··· Data extracts

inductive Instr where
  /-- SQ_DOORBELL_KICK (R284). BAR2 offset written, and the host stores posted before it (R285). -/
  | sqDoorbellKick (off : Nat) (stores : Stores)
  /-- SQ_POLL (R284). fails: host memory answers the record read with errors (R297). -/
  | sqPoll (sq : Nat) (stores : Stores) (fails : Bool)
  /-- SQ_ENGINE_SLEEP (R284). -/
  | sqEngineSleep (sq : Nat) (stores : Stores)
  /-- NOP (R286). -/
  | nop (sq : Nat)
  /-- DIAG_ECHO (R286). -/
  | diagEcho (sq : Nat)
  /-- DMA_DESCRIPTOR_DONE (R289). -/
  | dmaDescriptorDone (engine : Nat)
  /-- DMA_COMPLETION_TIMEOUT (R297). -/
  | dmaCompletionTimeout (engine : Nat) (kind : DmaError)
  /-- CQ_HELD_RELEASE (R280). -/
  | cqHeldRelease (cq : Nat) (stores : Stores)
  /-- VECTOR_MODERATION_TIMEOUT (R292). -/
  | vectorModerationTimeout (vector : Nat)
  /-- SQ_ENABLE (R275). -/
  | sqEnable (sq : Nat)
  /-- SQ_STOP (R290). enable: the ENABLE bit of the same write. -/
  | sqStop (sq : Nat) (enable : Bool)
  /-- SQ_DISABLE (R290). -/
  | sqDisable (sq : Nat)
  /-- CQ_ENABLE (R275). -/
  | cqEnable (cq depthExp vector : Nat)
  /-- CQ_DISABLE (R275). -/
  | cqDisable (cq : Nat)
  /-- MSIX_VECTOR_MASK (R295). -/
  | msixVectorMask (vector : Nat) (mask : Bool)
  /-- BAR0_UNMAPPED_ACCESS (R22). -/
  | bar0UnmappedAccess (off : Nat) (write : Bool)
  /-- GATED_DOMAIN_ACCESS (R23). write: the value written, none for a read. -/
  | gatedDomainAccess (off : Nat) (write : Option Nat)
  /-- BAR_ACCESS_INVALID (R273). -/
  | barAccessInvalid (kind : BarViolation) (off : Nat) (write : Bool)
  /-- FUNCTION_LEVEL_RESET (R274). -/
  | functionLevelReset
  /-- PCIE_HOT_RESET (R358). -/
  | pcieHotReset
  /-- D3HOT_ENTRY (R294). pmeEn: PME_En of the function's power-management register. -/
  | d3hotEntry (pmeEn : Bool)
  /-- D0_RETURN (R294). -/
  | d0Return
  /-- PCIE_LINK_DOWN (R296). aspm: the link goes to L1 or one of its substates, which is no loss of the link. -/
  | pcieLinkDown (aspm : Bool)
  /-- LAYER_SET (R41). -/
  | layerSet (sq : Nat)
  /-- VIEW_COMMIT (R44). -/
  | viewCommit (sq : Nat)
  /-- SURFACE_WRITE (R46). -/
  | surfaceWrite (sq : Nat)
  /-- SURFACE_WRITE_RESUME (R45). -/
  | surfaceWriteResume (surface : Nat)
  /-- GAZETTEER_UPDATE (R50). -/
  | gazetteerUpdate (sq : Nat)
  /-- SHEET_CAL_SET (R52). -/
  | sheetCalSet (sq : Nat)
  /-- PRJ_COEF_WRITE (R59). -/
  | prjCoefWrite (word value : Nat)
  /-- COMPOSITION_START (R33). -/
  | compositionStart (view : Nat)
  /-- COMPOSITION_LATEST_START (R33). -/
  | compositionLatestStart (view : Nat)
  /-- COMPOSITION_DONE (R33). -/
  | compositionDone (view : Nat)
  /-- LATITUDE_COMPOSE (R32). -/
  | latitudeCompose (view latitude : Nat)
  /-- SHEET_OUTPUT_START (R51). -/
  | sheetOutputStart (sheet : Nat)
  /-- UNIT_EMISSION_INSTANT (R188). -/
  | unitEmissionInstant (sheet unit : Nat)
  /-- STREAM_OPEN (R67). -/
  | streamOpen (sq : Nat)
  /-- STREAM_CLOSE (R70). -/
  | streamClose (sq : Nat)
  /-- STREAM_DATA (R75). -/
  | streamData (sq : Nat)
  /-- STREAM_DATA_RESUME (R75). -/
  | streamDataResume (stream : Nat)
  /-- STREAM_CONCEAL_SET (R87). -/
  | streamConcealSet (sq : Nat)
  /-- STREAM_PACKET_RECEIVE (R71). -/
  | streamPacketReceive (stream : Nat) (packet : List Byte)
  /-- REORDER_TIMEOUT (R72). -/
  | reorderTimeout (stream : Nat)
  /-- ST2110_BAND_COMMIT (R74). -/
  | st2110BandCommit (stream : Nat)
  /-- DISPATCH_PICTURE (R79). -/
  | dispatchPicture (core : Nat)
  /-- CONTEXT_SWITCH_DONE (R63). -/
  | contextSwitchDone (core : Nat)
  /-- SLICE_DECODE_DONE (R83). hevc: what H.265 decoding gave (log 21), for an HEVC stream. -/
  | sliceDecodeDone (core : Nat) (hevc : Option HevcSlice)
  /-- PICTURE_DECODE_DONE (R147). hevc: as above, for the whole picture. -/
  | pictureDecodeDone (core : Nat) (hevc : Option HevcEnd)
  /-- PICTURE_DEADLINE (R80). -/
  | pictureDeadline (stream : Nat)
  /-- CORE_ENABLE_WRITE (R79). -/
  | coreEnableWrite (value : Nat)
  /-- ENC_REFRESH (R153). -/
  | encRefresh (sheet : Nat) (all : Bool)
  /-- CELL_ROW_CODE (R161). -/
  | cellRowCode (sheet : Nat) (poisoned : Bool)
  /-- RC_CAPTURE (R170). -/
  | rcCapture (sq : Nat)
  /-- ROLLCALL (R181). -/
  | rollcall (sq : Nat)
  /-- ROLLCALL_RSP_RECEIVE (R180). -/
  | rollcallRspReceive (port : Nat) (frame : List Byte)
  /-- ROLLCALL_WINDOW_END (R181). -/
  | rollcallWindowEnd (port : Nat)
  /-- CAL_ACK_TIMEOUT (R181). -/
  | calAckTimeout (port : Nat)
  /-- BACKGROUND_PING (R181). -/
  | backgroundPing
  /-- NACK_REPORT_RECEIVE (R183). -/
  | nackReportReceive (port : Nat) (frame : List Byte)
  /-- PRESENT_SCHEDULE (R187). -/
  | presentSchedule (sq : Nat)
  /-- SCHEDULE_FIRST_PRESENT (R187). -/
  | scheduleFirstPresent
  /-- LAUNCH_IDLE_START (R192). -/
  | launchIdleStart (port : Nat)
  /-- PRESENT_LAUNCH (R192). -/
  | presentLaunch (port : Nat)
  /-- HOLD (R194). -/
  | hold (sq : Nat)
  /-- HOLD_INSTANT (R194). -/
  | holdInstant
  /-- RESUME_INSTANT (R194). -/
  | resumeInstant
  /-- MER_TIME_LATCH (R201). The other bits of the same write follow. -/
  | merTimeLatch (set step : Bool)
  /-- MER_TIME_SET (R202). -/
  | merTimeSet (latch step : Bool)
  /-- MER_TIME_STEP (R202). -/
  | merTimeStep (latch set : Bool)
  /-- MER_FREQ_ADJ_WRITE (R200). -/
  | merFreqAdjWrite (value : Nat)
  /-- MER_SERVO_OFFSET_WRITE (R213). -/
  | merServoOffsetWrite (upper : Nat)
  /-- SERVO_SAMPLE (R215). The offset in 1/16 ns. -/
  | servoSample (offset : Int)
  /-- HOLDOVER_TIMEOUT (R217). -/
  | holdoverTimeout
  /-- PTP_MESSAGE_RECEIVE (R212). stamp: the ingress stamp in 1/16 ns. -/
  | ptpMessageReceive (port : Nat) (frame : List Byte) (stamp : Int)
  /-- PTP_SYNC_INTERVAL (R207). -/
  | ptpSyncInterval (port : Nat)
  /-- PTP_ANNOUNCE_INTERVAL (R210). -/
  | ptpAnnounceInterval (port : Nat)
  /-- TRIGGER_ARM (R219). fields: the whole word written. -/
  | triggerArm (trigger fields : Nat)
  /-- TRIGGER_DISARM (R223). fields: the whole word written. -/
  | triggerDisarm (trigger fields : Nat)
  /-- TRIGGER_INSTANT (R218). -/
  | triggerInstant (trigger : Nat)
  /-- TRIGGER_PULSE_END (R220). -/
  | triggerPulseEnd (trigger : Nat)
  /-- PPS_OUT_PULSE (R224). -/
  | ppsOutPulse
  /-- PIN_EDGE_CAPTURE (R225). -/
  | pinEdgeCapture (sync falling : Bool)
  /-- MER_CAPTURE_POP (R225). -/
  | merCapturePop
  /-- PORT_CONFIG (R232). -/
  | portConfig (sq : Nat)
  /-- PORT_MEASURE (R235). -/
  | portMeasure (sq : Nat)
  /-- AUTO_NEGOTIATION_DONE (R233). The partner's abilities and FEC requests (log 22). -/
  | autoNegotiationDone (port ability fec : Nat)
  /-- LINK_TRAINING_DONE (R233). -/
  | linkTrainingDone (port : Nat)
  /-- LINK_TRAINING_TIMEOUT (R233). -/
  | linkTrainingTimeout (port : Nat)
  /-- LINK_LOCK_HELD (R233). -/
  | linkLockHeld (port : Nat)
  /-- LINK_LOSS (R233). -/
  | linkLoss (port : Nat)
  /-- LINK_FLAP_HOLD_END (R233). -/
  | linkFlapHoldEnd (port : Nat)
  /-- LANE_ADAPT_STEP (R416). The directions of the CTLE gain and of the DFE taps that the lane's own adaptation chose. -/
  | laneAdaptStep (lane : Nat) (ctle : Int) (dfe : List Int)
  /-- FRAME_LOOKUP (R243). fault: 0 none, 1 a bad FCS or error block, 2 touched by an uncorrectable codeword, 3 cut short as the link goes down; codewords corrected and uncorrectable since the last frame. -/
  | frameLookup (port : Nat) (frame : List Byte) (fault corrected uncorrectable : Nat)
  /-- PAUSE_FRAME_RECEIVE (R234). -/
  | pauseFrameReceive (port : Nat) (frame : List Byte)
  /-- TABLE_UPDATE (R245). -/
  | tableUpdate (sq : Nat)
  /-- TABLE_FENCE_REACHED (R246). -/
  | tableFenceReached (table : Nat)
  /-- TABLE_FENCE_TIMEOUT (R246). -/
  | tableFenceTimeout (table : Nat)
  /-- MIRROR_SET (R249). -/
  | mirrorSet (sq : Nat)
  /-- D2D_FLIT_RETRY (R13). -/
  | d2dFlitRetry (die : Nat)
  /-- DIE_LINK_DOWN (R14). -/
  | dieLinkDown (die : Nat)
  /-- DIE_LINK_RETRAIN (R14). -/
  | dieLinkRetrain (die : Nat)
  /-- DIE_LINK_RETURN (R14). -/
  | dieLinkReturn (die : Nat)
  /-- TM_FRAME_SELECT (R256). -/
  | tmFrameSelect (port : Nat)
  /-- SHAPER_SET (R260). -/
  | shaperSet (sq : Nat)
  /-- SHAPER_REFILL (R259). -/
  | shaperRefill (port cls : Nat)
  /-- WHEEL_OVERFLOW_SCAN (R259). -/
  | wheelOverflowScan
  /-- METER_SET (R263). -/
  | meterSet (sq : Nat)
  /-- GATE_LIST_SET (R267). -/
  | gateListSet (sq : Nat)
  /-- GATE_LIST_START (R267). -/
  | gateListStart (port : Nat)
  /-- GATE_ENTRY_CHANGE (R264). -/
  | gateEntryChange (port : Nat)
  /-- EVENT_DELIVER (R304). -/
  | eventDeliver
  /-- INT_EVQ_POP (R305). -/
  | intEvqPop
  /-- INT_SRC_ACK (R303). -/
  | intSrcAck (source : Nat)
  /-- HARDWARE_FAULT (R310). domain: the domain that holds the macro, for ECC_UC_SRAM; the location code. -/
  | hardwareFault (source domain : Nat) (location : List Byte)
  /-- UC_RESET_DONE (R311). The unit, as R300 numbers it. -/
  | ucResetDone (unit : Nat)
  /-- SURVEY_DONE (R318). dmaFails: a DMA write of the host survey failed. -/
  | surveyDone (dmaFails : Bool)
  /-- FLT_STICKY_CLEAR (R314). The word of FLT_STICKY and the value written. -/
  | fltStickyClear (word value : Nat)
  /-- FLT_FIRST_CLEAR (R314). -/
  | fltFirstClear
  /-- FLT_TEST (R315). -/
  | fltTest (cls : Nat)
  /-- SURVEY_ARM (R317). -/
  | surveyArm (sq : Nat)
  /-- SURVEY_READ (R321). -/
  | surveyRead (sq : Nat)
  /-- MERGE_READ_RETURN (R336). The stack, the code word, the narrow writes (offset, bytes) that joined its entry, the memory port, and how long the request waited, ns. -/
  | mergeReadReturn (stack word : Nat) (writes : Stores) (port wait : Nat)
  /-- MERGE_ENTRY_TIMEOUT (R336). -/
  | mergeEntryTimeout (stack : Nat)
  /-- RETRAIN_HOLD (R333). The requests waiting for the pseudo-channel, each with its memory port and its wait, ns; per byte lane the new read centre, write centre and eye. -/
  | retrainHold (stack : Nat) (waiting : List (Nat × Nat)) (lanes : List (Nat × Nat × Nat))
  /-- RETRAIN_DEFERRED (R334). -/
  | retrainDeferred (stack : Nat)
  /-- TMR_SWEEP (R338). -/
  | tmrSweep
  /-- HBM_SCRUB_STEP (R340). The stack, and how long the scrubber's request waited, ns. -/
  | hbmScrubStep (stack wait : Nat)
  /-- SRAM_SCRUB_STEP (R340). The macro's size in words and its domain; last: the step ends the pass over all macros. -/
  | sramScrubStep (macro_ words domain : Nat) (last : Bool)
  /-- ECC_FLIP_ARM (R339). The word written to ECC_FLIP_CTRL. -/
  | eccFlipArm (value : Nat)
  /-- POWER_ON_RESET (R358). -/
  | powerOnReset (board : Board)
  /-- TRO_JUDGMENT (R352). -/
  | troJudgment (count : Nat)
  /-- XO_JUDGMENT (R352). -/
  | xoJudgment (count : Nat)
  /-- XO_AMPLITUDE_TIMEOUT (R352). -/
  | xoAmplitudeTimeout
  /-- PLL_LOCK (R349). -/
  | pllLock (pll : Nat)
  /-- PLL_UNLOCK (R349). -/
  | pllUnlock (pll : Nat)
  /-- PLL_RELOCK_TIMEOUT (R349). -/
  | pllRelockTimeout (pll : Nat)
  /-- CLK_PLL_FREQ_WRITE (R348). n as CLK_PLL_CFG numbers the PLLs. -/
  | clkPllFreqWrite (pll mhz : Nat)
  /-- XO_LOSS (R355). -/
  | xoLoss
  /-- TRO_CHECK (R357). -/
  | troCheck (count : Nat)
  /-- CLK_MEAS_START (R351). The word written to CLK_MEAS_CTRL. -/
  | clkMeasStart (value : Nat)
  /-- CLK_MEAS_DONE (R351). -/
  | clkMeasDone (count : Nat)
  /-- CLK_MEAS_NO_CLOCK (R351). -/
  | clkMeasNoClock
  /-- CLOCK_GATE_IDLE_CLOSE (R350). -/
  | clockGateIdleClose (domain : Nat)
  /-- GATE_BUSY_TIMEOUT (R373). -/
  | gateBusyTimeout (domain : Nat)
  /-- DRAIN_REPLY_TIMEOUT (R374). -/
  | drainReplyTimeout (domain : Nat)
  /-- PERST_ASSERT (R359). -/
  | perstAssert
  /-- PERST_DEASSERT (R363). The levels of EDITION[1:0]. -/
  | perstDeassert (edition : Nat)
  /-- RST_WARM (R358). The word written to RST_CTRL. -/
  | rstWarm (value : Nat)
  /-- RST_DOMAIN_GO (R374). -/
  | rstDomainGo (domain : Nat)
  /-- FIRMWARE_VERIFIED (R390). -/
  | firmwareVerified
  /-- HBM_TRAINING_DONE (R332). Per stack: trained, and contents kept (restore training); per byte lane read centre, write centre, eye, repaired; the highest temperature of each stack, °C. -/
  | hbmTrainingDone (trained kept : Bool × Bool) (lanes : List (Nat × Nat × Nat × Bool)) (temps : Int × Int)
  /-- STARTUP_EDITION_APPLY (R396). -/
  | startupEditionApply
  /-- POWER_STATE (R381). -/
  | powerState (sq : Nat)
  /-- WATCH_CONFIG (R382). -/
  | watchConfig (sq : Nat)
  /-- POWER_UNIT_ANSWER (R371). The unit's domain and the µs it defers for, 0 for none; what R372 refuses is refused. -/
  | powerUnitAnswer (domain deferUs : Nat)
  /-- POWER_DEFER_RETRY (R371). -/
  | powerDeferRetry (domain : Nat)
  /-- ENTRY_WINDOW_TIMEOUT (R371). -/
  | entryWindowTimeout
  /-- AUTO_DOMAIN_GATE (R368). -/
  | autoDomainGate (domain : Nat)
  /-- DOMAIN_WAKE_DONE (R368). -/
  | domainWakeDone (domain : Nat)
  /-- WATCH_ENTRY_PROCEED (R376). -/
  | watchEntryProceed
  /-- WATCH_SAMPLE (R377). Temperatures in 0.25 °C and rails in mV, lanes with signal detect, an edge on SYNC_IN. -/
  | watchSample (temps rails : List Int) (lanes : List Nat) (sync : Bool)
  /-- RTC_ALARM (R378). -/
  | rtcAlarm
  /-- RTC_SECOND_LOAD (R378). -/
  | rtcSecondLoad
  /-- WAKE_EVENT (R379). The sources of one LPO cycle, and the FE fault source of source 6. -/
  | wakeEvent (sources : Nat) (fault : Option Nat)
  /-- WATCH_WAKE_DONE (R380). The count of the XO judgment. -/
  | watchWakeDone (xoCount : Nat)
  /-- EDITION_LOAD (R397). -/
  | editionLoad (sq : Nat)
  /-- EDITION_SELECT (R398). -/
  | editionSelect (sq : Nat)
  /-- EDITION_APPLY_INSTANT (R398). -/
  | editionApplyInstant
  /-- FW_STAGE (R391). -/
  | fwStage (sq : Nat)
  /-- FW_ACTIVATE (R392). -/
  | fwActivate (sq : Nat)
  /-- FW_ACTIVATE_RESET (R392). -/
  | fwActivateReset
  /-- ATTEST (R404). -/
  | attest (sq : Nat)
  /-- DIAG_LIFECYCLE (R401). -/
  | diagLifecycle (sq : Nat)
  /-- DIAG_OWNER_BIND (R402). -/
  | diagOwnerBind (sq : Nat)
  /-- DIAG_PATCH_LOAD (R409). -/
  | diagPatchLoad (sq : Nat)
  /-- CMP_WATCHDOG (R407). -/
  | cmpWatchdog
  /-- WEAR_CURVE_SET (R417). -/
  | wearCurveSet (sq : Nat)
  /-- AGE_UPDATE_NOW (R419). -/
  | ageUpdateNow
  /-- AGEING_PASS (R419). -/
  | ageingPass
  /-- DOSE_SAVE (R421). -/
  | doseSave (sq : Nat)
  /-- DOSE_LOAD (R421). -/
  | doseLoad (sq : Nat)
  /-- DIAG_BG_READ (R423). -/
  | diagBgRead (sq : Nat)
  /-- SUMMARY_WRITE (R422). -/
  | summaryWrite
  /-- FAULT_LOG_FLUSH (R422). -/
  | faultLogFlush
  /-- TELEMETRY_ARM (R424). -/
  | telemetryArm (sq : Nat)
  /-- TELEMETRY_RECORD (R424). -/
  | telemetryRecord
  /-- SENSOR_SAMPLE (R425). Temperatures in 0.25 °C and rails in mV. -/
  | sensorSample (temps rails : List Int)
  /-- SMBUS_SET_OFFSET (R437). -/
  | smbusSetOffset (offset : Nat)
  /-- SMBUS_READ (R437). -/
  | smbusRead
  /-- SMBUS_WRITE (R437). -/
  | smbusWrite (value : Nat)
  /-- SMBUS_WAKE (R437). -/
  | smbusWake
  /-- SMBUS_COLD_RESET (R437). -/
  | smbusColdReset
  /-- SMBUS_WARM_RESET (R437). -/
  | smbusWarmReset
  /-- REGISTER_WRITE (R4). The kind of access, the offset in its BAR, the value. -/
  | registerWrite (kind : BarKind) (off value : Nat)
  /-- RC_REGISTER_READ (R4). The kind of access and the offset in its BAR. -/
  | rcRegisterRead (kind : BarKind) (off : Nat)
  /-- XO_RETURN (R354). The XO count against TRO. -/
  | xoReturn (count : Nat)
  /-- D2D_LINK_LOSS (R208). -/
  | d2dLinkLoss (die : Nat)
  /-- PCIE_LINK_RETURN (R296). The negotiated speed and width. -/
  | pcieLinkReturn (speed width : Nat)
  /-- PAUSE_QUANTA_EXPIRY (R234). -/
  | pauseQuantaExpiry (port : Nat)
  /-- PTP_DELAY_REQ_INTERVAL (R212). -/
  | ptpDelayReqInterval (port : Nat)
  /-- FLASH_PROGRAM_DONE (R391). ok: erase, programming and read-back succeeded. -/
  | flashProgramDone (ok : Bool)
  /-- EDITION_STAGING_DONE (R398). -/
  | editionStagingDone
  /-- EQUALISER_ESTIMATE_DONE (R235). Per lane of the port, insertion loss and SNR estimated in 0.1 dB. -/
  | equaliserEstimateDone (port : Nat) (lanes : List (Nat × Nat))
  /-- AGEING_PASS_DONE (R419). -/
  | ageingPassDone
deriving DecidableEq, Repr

······
··· Data extracts

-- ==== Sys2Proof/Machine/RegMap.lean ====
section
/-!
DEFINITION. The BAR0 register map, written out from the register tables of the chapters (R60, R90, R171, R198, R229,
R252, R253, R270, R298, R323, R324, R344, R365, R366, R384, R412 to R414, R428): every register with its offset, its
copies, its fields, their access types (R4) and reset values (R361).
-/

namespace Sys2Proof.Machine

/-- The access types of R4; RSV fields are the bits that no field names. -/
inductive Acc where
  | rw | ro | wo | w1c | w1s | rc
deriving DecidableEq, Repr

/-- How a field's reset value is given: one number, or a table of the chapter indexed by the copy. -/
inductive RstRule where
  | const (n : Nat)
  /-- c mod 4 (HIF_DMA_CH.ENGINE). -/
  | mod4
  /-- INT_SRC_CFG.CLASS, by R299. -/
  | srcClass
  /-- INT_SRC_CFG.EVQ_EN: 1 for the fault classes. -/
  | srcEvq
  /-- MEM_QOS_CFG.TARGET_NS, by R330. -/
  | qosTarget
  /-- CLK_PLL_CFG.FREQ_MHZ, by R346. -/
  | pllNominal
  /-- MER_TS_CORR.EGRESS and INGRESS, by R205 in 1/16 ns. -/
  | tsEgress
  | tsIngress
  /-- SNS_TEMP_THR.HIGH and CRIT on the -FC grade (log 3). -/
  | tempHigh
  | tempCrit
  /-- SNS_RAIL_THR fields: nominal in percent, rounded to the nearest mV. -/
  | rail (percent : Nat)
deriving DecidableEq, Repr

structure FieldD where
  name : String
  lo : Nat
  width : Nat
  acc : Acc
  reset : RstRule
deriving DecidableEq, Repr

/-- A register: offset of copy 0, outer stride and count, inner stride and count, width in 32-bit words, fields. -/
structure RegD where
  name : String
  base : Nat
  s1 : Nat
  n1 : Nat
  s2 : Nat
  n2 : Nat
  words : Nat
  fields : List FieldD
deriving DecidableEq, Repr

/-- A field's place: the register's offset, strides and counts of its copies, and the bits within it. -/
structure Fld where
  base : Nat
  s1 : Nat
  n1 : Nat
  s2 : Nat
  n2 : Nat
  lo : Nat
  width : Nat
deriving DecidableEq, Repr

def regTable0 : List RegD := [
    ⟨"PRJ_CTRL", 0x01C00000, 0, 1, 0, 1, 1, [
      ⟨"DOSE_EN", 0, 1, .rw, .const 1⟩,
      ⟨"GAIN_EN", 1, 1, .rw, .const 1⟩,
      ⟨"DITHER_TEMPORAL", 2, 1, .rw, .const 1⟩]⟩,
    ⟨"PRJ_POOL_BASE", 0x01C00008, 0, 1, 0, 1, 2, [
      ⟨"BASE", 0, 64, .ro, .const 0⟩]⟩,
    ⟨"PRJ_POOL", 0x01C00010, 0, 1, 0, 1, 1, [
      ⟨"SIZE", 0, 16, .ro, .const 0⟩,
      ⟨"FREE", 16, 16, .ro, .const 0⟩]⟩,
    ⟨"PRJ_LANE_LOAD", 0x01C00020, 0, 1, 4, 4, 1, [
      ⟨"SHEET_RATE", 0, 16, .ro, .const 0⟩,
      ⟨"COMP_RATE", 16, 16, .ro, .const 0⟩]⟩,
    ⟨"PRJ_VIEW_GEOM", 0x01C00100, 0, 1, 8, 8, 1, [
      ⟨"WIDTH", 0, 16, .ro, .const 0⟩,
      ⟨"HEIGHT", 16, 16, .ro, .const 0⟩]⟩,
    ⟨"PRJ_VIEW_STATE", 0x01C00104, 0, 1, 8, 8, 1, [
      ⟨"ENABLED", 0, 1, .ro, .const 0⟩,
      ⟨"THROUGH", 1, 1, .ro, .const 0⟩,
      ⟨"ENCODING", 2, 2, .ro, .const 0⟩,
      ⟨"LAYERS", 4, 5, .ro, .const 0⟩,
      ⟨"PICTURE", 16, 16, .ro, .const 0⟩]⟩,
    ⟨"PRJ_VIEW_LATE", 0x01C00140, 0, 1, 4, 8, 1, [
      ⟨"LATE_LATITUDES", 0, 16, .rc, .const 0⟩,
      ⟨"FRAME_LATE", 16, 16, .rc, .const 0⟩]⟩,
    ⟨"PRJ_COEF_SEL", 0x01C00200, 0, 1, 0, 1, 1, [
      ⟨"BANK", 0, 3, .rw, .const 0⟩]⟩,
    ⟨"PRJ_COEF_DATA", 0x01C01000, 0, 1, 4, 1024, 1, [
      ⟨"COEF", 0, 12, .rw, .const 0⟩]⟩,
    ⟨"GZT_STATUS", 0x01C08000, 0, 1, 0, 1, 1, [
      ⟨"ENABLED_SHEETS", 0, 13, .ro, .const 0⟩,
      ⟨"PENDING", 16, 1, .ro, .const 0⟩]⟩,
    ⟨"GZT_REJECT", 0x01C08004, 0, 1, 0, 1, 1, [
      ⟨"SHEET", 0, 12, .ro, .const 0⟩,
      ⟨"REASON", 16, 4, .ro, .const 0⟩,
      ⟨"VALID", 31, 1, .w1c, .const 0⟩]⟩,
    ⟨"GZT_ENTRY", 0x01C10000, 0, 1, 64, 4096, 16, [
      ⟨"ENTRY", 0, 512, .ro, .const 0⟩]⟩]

······

Task details — The range runs from the line with "inductive Instr where" up to and including the line with "errors (R297). -/" in the listing above; please write out exactly those lines and nothing more.

Exercise solution —
inductive Instr where
  /-- SQ_DOORBELL_KICK (R284). BAR2 offset written, and the host stores posted before it (R285). -/
  | sqDoorbellKick (off : Nat) (stores : Stores)
  /-- SQ_POLL (R284). fails: host memory answers the record read with errors (R297). -/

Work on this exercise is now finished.